/-- The pieces of an access, one for each owner its bytes touch, in increasing order of their lowest address (R123); a piece is numbered by the bank group of its lowest byte. -/
def splitPieces (l : List EByte) : List (Nat × List EByte) :=
  (l.foldl (fun p b => addPiece (b.loc / 2 ^ 45) b p) []).map (fun p => (bankOf ((p.2.head?.map EByte.loc).getD 0), p.2))

/-- The bytes with their virtual locations for a core. -/
def State.located (s : State) (core : Nat) (l : List EByte) : List EByte := l.map (fun b => { b with loc := s.vloc core b.va })

/-- What kind of access is issued. -/
structure Order where
  kind : EKind
  /-- A load, atomic or other access that awaits replies. -/
  replies : Bool
  acq : Bool := false
  rel : Nat := 0

/-- The entries of an access's pieces. -/
def pieceEntries (t : Thr) (env : Env) (o : Order) (acc : Nat) (epc : Word) (after : List Nat) : Nat → List (Nat × List EByte) → List Entry
  | _, [] => []
  | n, (b, l) :: r =>
    { id := n, src := .thr t, port := t.port, tgt := b, cls := .store, phase := .egress, kind := o.kind, acc := acc, bytes := l, env := env,
      rel := o.rel, acq := o.acq, after := after, epc := epc, low := (l.head?.map EByte.va).getD 0 } ::
      pieceEntries t env o acc epc after (n + 1) r

/-- ISSUE (R214): the access enters IQ(t), the probes of a wide release and its pieces enter EG(t), and TB(t) grows. -/
def State.issueAccess (s : State) (t : Thr) (o : Order) (dest : Dest) (bytes : List EByte) : State :=
  let bs := s.located t.core bytes
  let ps := splitPieces bs
  if ps.isEmpty then s
  else
    let env := s.env t.core
    let c := s.ctx t
    let acc := s.next
    let pr := if o.rel = 2 then probes t env (s.next + 1) c.touched else []
    let n0 := s.next + 1 + pr.length
    let es := pieceEntries t env o acc c.pc (pr.map Entry.id) n0 ps
    let a : Access := { id := acc, dest := dest, load := o.replies, acq := o.acq, epc := c.pc, left := ps.length, data := [], ecc := none, rnr := none }
    let s := { s with ents := s.ents ++ (pr ++ es), next := n0 + ps.length }
    s.setCtx t { c with iq := c.iq ++ [a], tb := touchAll c.tb (pr ++ es) }

/-- A release at this scope: 1 at .core, 2 above; a blend-window address orders at .sys (R222, R224). -/
def relOf (c : Scope) (a : Word) : Nat := if c = .core && moduleOf a != blendModule then 1 else 2

end Sys2Proof.Machine
end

EXERCISE INSTRUCTIONS – Repeat only what lies between the first line of the data and the line containing "def splitPieces (l", both of those lines included, exactly as it stands.

RESULT OF THE EXERCISE –
/-- The pieces of an access, one for each owner its bytes touch, in increasing order of their lowest address (R123); a piece is numbered by the bank group of its lowest byte. -/
def splitPieces (l : List EByte) : List (Nat × List EByte) :=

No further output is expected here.